→ **What to work on**: Begin at the top of the records and copy each line exactly. The line containing "d.draw.2.test = d.test := rfl" is the last one to include.

→ **Data records**:
-- ==== Sys2Proof/Laws/State.lean ====
section
/-!
SUPPORT. The fields of the state after the named updates: each update changes the fields it names and no other.
-/

namespace Sys2Proof.Machine

/-! ## `draw` -/

@[simp] theorem Dev.draw_fuses (d : Dev) : d.draw.2.fuses = d.fuses := rfl
@[simp] theorem Dev.draw_time (d : Dev) : d.draw.2.time = d.time := rfl
@[simp] theorem Dev.draw_slots (d : Dev) : d.draw.2.slots = d.slots := rfl
@[simp] theorem Dev.draw_jobs (d : Dev) : d.draw.2.jobs = d.jobs := rfl
@[simp] theorem Dev.draw_crofts (d : Dev) : d.draw.2.crofts = d.crofts := rfl
@[simp] theorem Dev.draw_cmds (d : Dev) : d.draw.2.cmds = d.cmds := rfl
@[simp] theorem Dev.draw_nextCmd (d : Dev) : d.draw.2.nextCmd = d.nextCmd := rfl
@[simp] theorem Dev.draw_queues (d : Dev) : d.draw.2.queues = d.queues := rfl
@[simp] theorem Dev.draw_mem (d : Dev) : d.draw.2.mem = d.mem := rfl
@[simp] theorem Dev.draw_memPoison (d : Dev) : d.draw.2.memPoison = d.memPoison := rfl
@[simp] theorem Dev.draw_units (d : Dev) : d.draw.2.units = d.units := rfl
@[simp] theorem Dev.draw_mesh (d : Dev) : d.draw.2.mesh = d.mesh := rfl
@[simp] theorem Dev.draw_pins (d : Dev) : d.draw.2.pins = d.pins := rfl
@[simp] theorem Dev.draw_power (d : Dev) : d.draw.2.power = d.power := rfl
@[simp] theorem Dev.draw_boot (d : Dev) : d.draw.2.boot = d.boot := rfl
@[simp] theorem Dev.draw_test (d : Dev) : d.draw.2.test = d.test := rfl
@[simp] theorem Dev.draw_well (d : Dev) : d.draw.2.well = d.well := rfl
@[simp] theorem Dev.draw_tap (d : Dev) : d.draw.2.tap = d.tap := rfl
@[simp] theorem Dev.draw_fabric (d : Dev) : d.draw.2.fabric = d.fabric := rfl
@[simp] theorem Dev.draw_hub (d : Dev) : d.draw.2.hub = d.hub := rfl
@[simp] theorem Dev.draw_settings (d : Dev) : d.draw.2.settings = d.settings := rfl
@[simp] theorem Dev.draw_live (d : Dev) : d.draw.2.live = d.live := rfl
@[simp] theorem Dev.draw_shadow (d : Dev) : d.draw.2.shadow = d.shadow := rfl
@[simp] theorem Dev.draw_bars (d : Dev) : d.draw.2.bars = d.bars := rfl
@[simp] theorem Dev.draw_signals (d : Dev) : d.draw.2.signals = d.signals := rfl
@[simp] theorem Dev.draw_sent (d : Dev) : d.draw.2.sent = d.sent := rfl
@[simp] theorem Dev.draw_logs (d : Dev) : d.draw.2.logs = d.logs := rfl
@[simp] theorem Dev.draw_mapGen (d : Dev) : d.draw.2.mapGen = d.mapGen := rfl
@[simp] theorem Dev.draw_irqs (d : Dev) : d.draw.2.irqs = d.irqs := rfl

/-! ## `setCroft` -/

@[simp] theorem Dev.setCroft_fuses (d : Dev) (x : Croft) : (d.setCroft x).fuses = d.fuses := rfl
@[simp] theorem Dev.setCroft_time (d : Dev) (x : Croft) : (d.setCroft x).time = d.time := rfl
@[simp] theorem Dev.setCroft_slots (d : Dev) (x : Croft) : (d.setCroft x).slots = d.slots := rfl
@[simp] theorem Dev.setCroft_jobs (d : Dev) (x : Croft) : (d.setCroft x).jobs = d.jobs := rfl
@[simp] theorem Dev.setCroft_cmds (d : Dev) (x : Croft) : (d.setCroft x).cmds = d.cmds := rfl
@[simp] theorem Dev.setCroft_nextCmd (d : Dev) (x : Croft) : (d.setCroft x).nextCmd = d.nextCmd := rfl
@[simp] theorem Dev.setCroft_queues (d : Dev) (x : Croft) : (d.setCroft x).queues = d.queues := rfl
@[simp] theorem Dev.setCroft_mem (d : Dev) (x : Croft) : (d.setCroft x).mem = d.mem := rfl
@[simp] theorem Dev.setCroft_memPoison (d : Dev) (x : Croft) : (d.setCroft x).memPoison = d.memPoison := rfl
@[simp] theorem Dev.setCroft_units (d : Dev) (x : Croft) : (d.setCroft x).units = d.units := rfl
@[simp] theorem Dev.setCroft_mesh (d : Dev) (x : Croft) : (d.setCroft x).mesh = d.mesh := rfl
@[simp] theorem Dev.setCroft_pins (d : Dev) (x : Croft) : (d.setCroft x).pins = d.pins := rfl
@[simp] theorem Dev.setCroft_power (d : Dev) (x : Croft) : (d.setCroft x).power = d.power := rfl
@[simp] theorem Dev.setCroft_boot (d : Dev) (x : Croft) : (d.setCroft x).boot = d.boot := rfl
@[simp] theorem Dev.setCroft_test (d : Dev) (x : Croft) : (d.setCroft x).test = d.test := rfl
@[simp] theorem Dev.setCroft_well (d : Dev) (x : Croft) : (d.setCroft x).well = d.well := rfl
@[simp] theorem Dev.setCroft_tap (d : Dev) (x : Croft) : (d.setCroft x).tap = d.tap := rfl
@[simp] theorem Dev.setCroft_fabric (d : Dev) (x : Croft) : (d.setCroft x).fabric = d.fabric := rfl
@[simp] theorem Dev.setCroft_hub (d : Dev) (x : Croft) : (d.setCroft x).hub = d.hub := rfl
@[simp] theorem Dev.setCroft_settings (d : Dev) (x : Croft) : (d.setCroft x).settings = d.settings := rfl
@[simp] theorem Dev.setCroft_live (d : Dev) (x : Croft) : (d.setCroft x).live = d.live := rfl
@[simp] theorem Dev.setCroft_shadow (d : Dev) (x : Croft) : (d.setCroft x).shadow = d.shadow := rfl
@[simp] theorem Dev.setCroft_bars (d : Dev) (x : Croft) : (d.setCroft x).bars = d.bars := rfl
@[simp] theorem Dev.setCroft_signals (d : Dev) (x : Croft) : (d.setCroft x).signals = d.signals := rfl
@[simp] theorem Dev.setCroft_sent (d : Dev) (x : Croft) : (d.setCroft x).sent = d.sent := rfl
@[simp] theorem Dev.setCroft_logs (d : Dev) (x : Croft) : (d.setCroft x).logs = d.logs := rfl
@[simp] theorem Dev.setCroft_mapGen (d : Dev) (x : Croft) : (d.setCroft x).mapGen = d.mapGen := rfl
@[simp] theorem Dev.setCroft_irqs (d : Dev) (x : Croft) : (d.setCroft x).irqs = d.irqs := rfl
@[simp] theorem Dev.setCroft_freeCount (d : Dev) (x : Croft) : (d.setCroft x).freeCount = d.freeCount := rfl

→ **Exercise response**:
-- ==== Sys2Proof/Laws/State.lean ====
section
/-!
SUPPORT. The fields of the state after the named updates: each update changes the fields it names and no other.
-/

namespace Sys2Proof.Machine

/-! ## `draw` -/

@[simp] theorem Dev.draw_fuses (d : Dev) : d.draw.2.fuses = d.fuses := rfl
@[simp] theorem Dev.draw_time (d : Dev) : d.draw.2.time = d.time := rfl
@[simp] theorem Dev.draw_slots (d : Dev) : d.draw.2.slots = d.slots := rfl
@[simp] theorem Dev.draw_jobs (d : Dev) : d.draw.2.jobs = d.jobs := rfl
@[simp] theorem Dev.draw_crofts (d : Dev) : d.draw.2.crofts = d.crofts := rfl
@[simp] theorem Dev.draw_cmds (d : Dev) : d.draw.2.cmds = d.cmds := rfl
@[simp] theorem Dev.draw_nextCmd (d : Dev) : d.draw.2.nextCmd = d.nextCmd := rfl
@[simp] theorem Dev.draw_queues (d : Dev) : d.draw.2.queues = d.queues := rfl
@[simp] theorem Dev.draw_mem (d : Dev) : d.draw.2.mem = d.mem := rfl
@[simp] theorem Dev.draw_memPoison (d : Dev) : d.draw.2.memPoison = d.memPoison := rfl
@[simp] theorem Dev.draw_units (d : Dev) : d.draw.2.units = d.units := rfl
@[simp] theorem Dev.draw_mesh (d : Dev) : d.draw.2.mesh = d.mesh := rfl
@[simp] theorem Dev.draw_pins (d : Dev) : d.draw.2.pins = d.pins := rfl
@[simp] theorem Dev.draw_power (d : Dev) : d.draw.2.power = d.power := rfl
@[simp] theorem Dev.draw_boot (d : Dev) : d.draw.2.boot = d.boot := rfl
@[simp] theorem Dev.draw_test (d : Dev) : d.draw.2.test = d.test := rfl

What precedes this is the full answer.